NHS staff are staging what amounts to a quiet rebellion against Palantir's Federated Data Platform. According to reporting from the Financial Times, health officials and data analysts have been refusing to engage with the Federated Data Platform. When pressured, some work at a crawl. Others find reasons to stay away. The resistance stems from Palantir's work with the U.S. defense sector and concerns about the political affiliations of its leadership. What started as grumbling has hardened into organized workplace resistance against a £330 million government contract.

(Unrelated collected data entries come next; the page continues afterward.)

-- ==== Sys2Proof/Machine/VCvt.lean ====
section
/-! DEFINITION. Vector conversions and the MX quantisers (R213 to R215). -/
namespace Sys2Proof.Machine

/-- The bits of an element converted from one type to another (R70, R73, R213). -/
def cvtElem (t e : ElemT) (r : RMode) (nz x : Nat) : Nat := encode (numFmt e) r nz (decodeNum (numFmt t) x)
/-- A conversion of part p (R213): a narrowing one writes its part, a widening one reads it. -/
def convert (r : RMode) (nz : Nat → Nat) (k : MReg) (u : Bool) (m : Mods) (d : VReg) (a : VSrc) (p : BitVec 2) (t e : ElemT)
    (s : State) : State :=
  let x := s.ctx.vsrc t.bytes a
  let n := 256 / max t.bytes e.bytes
  let off := p.toNat * n
  if e.bytes < t.bytes then
    s.voutSome 4 u m d e.bytes k ((List.range (256 / e.bytes)).map fun j => cvtElem t e r (nz j) (elemAt x t.bytes (j - off)))
      fun j => decide (off ≤ j) && decide (j < off + n)
  else
    s.vout 4 u m d e.bytes k ((List.range n).map fun j => cvtElem t e r (nz j) (elemAt x t.bytes (off + j)))
def execVcvt (k : MReg) (u : Bool) (m : Mods) (d : VReg) (a : VSrc) (p : BitVec 2) (t e : ElemT) (s : State) : Out := .next (convert s.ctx.rm (fun _ => 0) k u m d a p t e s)
def execVcvtsr (k : MReg) (u : Bool) (m : Mods) (d : VReg) (a : VSrc) (p : BitVec 2) (t e : ElemT) (s : State) : Out :=
  .next (convert .sr (unitNoise s u) k u m d a p t e s.popShared)

/-- The quantisers (R214): two blocks of 32, inactive elements as +0; the packed elements, and the scales to s(vb). -/
def quantise (f : MxFmt) (r : RMode) (nz : Nat → Nat) (k : MReg) (u : Bool) (m : Mods) (d : VReg) (a : VSrc) (b : BitVec 5)
    (s : State) : State :=
  let x := s.ctx.vsrc 4 a
  let val (e : Nat) : FVal := if active (s.ctx.m k) 4 e then dec32 (elemAt x 4 e) else .fin false 0 0
  let q0 := mxQuant f ((List.range 32).map val) r nz
  let q1 := mxQuant f ((List.range 32).map fun i => val (32 + i)) r fun i => nz (32 + i)
  s.pushResult { vectorResult 6 u m d (BitVec.ofNat 2048 (mxPack f (q0.2 ++ q1.2))) (BitVec.allOnes 256) with
    sec := some (b.setWidth 6, BitVec.ofNat 64 (q1.1 * 256 + q0.1)) }
/-- The stochastic quantisers: the word is popped, also when no element is active and nothing is written (R214, R221). -/
def quantiseSr (f : MxFmt) (k : MReg) (u : Bool) (m : Mods) (d : VReg) (a : VSrc) (b : BitVec 5) (s : State) : State :=
  if enables (s.ctx.m k) 4 = 0 then s.popShared else quantise f .sr (unitNoise s u) k u m d a b s.popShared
def execVqmx8 (k : MReg) (u : Bool) (m : Mods) (d : VReg) (a : VSrc) (b : BitVec 5) (s : State) : Out :=
  .next (quantise .mx8 s.ctx.rm (fun _ => 0) k u m d a b s)
def execVqmx6 (k : MReg) (u : Bool) (m : Mods) (d : VReg) (a : VSrc) (b : BitVec 5) (s : State) : Out :=
  .next (quantise .mx6 s.ctx.rm (fun _ => 0) k u m d a b s)
def execVqmx4 (k : MReg) (u : Bool) (m : Mods) (d : VReg) (a : VSrc) (b : BitVec 5) (s : State) : Out :=
  .next (quantise .mx4 s.ctx.rm (fun _ => 0) k u m d a b s)
def execVqmx8sr (k : MReg) (u : Bool) (m : Mods) (d : VReg) (a : VSrc) (b : BitVec 5) (s : State) : Out :=
  .next (quantiseSr .mx8 k u m d a b s)
def execVqmx6sr (k : MReg) (u : Bool) (m : Mods) (d : VReg) (a : VSrc) (b : BitVec 5) (s : State) : Out :=
  .next (quantiseSr .mx6 k u m d a b s)
def execVqmx4sr (k : MReg) (u : Bool) (m : Mods) (d : VReg) (a : VSrc) (b : BitVec 5) (s : State) : Out :=
  .next (quantiseSr .mx4 k u m d a b s)
/-- The dequantisers (R215): scales from bits 7:0 and 15:8 of s(vb). -/
def dequantise (f : MxFmt) (k : MReg) (u : Bool) (m : Mods) (d : VReg) (a b : VSrc) (s : State) : State :=
  let packed := (s.ctx.vsrc 4 a).toNat
  let sc := (s.ctx.vsrcScalar b).toNat
  s.vout 6 u m d 4 k ((List.range 64).map fun e =>
    enc32 .rne (mxDecode f (mxElem f packed e) (sc / 256 ^ (e / 32) % 256)))
def execVdqmx8 (k : MReg) (u : Bool) (m : Mods) (d : VReg) (a b : VSrc) (s : State) : Out := .next (dequantise .mx8 k u m d a b s)
def execVdqmx6 (k : MReg) (u : Bool) (m : Mods) (d : VReg) (a b : VSrc) (s : State) : Out := .next (dequantise .mx6 k u m d a b s)
def execVdqmx4 (k : MReg) (u : Bool) (m : Mods) (d : VReg) (a b : VSrc) (s : State) : Out := .next (dequantise .mx4 k u m d a b s)

end Sys2Proof.Machine
end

The contract itself was controversial from the start. Palantir built the NHS COVID-19 Data Store during the pandemic on a pro bono basis, which gave them a technical foothold and created dependencies that made switching providers difficult. When NHS England awarded the FDP contract in 2023, it used a procurement framework that allowed for a direct award without a full open tender. Critics argued that open-source alternatives like OpenSAFELY were never given a fair shot. Louis Mosley, Palantir's UK executive vice-chair, has dismissed the opposition as "ideologically motivated" and warned it could harm patient care.
The irony is that by most project metrics, FDP is succeeding. 123 of 205 hospital trusts in England are using it, and it has received high ratings for on-time and on-budget delivery. But technical success doesn't solve the trust problem. Ministers have reportedly sought advice on triggering a contract break clause, and MPs and medical unions are pressuring the government to remove Palantir from NHS systems entirely. For anyone building data platforms in healthcare, the lesson is simple. You can win the contract and still lose the people who have to use your product.